_Problem details:_
Somewhere below are a line with "s.memWrite s.addrAbs v" and a later line with "both signals are 1. -/". Output exactly those lines and all lines between them.

_Given data:_
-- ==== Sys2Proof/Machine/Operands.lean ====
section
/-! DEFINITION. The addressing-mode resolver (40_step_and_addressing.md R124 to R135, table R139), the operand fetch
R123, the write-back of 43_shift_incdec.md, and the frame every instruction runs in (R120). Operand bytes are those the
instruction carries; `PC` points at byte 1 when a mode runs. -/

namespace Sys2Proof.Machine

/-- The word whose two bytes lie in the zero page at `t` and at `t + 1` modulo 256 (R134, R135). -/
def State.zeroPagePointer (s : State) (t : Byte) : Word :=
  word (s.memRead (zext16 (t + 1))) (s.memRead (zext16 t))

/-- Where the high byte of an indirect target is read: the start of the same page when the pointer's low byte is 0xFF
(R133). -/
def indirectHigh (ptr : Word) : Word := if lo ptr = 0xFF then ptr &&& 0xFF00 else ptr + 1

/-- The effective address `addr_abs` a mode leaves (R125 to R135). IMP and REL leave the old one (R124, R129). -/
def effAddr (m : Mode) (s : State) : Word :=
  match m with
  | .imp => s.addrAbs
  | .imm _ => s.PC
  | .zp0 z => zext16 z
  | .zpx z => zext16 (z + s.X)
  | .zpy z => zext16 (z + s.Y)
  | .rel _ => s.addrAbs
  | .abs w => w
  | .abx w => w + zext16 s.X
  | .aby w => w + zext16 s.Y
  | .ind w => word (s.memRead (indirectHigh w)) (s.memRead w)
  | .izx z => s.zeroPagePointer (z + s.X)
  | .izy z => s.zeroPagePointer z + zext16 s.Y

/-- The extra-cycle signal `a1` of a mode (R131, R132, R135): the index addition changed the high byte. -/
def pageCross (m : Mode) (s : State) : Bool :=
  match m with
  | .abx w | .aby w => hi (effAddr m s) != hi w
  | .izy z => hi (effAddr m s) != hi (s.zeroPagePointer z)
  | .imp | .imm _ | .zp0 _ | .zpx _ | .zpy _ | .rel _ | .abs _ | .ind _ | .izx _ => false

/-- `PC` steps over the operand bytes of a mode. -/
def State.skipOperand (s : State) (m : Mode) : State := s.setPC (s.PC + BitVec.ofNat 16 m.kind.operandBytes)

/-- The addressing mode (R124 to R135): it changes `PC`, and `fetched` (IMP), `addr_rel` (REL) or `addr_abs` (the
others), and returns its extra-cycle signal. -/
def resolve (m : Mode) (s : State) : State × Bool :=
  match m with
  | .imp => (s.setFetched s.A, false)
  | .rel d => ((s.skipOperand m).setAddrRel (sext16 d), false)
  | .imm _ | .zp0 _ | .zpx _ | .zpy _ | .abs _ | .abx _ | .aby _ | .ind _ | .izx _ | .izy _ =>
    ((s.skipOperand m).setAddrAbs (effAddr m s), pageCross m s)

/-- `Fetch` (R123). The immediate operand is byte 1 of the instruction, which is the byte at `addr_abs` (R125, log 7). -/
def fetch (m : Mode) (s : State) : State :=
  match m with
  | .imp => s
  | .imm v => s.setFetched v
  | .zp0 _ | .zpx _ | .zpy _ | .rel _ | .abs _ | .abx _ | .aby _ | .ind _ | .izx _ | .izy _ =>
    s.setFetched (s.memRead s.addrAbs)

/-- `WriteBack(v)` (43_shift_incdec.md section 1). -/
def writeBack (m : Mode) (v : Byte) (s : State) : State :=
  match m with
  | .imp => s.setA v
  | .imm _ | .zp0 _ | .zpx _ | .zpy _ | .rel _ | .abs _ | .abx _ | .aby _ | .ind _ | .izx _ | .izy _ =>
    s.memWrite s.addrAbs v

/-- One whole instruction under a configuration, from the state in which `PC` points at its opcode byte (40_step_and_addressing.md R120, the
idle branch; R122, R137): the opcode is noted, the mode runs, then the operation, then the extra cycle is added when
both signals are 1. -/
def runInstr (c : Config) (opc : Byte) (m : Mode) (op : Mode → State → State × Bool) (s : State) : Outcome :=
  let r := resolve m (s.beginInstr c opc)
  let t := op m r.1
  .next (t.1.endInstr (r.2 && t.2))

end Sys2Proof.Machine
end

_Answer to the exercise:_
    s.memWrite s.addrAbs v

/-- One whole instruction under a configuration, from the state in which `PC` points at its opcode byte (40_step_and_addressing.md R120, the
idle branch; R122, R137): the opcode is noted, the mode runs, then the operation, then the extra cycle is added when
both signals are 1. -/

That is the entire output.